Locate, in the data below, the line that contains "have hsp : s.sp" and the line that contains "made of. -/"; reproduce exactly those two lines and every line between them, nothing more.
(Beginning of Records for processing)
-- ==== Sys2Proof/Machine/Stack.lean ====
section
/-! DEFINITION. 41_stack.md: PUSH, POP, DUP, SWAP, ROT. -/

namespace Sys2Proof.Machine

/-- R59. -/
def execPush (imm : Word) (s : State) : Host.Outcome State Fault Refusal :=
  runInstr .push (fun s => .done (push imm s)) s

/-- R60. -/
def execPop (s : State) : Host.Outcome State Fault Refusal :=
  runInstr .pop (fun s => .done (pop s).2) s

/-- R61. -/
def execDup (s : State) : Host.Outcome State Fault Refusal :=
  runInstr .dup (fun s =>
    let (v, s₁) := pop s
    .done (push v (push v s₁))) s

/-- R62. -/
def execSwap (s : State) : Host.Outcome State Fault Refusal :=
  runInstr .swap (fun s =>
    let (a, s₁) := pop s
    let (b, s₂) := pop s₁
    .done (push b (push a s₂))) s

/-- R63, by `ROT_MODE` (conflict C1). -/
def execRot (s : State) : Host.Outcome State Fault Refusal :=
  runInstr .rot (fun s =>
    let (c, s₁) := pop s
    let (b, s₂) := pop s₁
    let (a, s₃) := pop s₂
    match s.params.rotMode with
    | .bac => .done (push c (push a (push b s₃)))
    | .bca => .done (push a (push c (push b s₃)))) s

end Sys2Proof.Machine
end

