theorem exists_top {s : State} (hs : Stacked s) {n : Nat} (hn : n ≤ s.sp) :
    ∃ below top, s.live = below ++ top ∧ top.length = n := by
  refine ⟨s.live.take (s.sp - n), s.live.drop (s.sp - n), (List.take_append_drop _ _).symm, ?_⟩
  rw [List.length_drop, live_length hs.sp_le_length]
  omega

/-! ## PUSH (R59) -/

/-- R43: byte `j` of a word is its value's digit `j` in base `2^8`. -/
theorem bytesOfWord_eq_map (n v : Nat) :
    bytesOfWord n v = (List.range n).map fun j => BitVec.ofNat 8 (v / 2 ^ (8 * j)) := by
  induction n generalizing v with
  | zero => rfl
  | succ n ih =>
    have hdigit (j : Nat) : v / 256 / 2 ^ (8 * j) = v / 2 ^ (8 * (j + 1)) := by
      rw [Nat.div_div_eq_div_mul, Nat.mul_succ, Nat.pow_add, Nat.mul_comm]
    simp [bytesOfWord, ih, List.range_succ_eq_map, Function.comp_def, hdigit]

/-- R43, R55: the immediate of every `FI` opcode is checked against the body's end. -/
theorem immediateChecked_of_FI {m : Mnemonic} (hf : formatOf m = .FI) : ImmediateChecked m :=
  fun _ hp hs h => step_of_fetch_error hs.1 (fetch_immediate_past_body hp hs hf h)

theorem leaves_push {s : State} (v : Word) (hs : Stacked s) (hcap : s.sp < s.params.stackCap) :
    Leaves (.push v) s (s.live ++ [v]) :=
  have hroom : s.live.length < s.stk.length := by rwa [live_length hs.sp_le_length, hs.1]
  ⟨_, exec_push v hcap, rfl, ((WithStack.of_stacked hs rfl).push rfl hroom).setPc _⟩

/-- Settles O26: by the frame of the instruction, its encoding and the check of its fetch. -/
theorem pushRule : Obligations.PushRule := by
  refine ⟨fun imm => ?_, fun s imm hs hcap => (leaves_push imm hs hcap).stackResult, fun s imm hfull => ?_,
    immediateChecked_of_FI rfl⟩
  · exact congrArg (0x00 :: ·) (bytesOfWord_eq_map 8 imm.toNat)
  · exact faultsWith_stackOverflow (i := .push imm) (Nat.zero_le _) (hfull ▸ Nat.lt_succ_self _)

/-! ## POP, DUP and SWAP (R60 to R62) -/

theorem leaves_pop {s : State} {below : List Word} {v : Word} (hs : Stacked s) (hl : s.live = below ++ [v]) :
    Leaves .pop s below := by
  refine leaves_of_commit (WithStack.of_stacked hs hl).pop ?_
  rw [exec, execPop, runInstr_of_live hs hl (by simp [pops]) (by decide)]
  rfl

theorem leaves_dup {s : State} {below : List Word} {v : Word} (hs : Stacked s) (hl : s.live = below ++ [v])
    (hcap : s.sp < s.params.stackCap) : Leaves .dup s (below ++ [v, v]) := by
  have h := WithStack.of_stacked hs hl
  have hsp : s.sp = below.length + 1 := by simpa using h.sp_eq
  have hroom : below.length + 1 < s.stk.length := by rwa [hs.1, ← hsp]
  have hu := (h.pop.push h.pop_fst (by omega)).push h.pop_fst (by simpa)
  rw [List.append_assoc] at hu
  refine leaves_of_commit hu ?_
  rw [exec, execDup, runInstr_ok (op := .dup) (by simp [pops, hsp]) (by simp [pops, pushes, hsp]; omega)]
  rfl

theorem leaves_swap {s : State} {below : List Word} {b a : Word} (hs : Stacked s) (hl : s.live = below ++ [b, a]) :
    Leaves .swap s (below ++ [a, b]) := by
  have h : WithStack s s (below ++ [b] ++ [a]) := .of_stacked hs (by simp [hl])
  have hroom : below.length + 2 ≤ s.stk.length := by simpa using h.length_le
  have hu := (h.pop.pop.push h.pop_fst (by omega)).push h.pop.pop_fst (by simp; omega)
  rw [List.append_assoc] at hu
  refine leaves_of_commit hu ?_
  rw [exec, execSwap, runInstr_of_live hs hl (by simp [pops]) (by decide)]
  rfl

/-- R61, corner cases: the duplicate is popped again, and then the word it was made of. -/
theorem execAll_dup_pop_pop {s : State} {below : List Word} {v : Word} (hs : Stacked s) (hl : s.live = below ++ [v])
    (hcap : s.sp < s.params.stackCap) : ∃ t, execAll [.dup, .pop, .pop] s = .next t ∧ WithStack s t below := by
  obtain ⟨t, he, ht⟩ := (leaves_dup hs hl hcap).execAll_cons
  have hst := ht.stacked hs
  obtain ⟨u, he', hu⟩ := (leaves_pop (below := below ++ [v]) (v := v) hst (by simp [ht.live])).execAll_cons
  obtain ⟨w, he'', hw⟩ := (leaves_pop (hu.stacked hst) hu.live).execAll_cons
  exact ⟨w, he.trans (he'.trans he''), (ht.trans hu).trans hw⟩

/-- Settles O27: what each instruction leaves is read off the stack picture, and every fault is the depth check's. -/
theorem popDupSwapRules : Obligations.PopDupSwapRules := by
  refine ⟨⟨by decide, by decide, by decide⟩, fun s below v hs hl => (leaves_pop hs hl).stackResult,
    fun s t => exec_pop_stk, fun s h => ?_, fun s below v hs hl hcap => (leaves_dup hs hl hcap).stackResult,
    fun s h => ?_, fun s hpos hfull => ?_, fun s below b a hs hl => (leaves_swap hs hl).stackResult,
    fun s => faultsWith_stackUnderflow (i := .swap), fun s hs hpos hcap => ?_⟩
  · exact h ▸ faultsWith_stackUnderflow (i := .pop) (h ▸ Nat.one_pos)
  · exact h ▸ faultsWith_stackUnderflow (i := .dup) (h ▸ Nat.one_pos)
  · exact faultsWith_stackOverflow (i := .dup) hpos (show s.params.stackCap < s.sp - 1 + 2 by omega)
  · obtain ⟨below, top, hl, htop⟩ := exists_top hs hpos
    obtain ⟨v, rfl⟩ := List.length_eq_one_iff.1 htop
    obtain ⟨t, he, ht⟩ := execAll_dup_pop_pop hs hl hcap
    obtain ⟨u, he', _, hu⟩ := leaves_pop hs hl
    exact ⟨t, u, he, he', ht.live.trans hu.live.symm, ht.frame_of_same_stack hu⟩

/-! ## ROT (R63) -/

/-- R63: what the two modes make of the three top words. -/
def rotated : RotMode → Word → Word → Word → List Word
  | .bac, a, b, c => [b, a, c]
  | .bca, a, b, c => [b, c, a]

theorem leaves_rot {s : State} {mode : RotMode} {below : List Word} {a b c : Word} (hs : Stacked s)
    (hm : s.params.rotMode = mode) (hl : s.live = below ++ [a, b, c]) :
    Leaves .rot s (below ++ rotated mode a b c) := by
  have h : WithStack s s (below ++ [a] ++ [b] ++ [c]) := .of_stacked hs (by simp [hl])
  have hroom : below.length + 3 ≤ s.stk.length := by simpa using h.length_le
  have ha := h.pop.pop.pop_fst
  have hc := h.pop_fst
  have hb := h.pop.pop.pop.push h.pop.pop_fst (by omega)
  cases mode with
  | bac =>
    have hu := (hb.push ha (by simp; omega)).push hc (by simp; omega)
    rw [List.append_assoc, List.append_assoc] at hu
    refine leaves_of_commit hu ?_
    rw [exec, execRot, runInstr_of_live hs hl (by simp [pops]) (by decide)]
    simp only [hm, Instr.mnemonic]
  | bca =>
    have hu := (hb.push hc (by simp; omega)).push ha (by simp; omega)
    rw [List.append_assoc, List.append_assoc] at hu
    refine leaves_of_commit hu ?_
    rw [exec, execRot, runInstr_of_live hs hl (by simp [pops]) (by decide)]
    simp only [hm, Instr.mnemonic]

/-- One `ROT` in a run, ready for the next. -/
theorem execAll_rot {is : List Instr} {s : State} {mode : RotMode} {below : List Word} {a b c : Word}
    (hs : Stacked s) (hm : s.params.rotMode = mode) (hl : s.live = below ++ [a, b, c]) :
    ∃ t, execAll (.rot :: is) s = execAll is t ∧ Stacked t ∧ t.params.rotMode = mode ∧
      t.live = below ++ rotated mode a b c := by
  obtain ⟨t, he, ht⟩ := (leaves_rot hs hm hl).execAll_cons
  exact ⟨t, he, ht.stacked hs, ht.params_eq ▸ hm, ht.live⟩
(End of Records for processing)
Response box
  have hsp : s.sp = below.length + 1 := by simpa using h.sp_eq
  have hroom : below.length + 1 < s.stk.length := by rwa [hs.1, ← hsp]
  have hu := (h.pop.push h.pop_fst (by omega)).push h.pop_fst (by simpa)
  rw [List.append_assoc] at hu
  refine leaves_of_commit hu ?_
  rw [exec, execDup, runInstr_ok (op := .dup) (by simp [pops, hsp]) (by simp [pops, pushes, hsp]; omega)]
  rfl

theorem leaves_swap {s : State} {below : List Word} {b a : Word} (hs : Stacked s) (hl : s.live = below ++ [b, a]) :
    Leaves .swap s (below ++ [a, b]) := by
  have h : WithStack s s (below ++ [b] ++ [a]) := .of_stacked hs (by simp [hl])
  have hroom : below.length + 2 ≤ s.stk.length := by simpa using h.length_le
  have hu := (h.pop.pop.push h.pop_fst (by omega)).push h.pop.pop_fst (by simp; omega)
  rw [List.append_assoc] at hu
  refine leaves_of_commit hu ?_
  rw [exec, execSwap, runInstr_of_live hs hl (by simp [pops]) (by decide)]
  rfl

/-- R61, corner cases: the duplicate is popped again, and then the word it was made of. -/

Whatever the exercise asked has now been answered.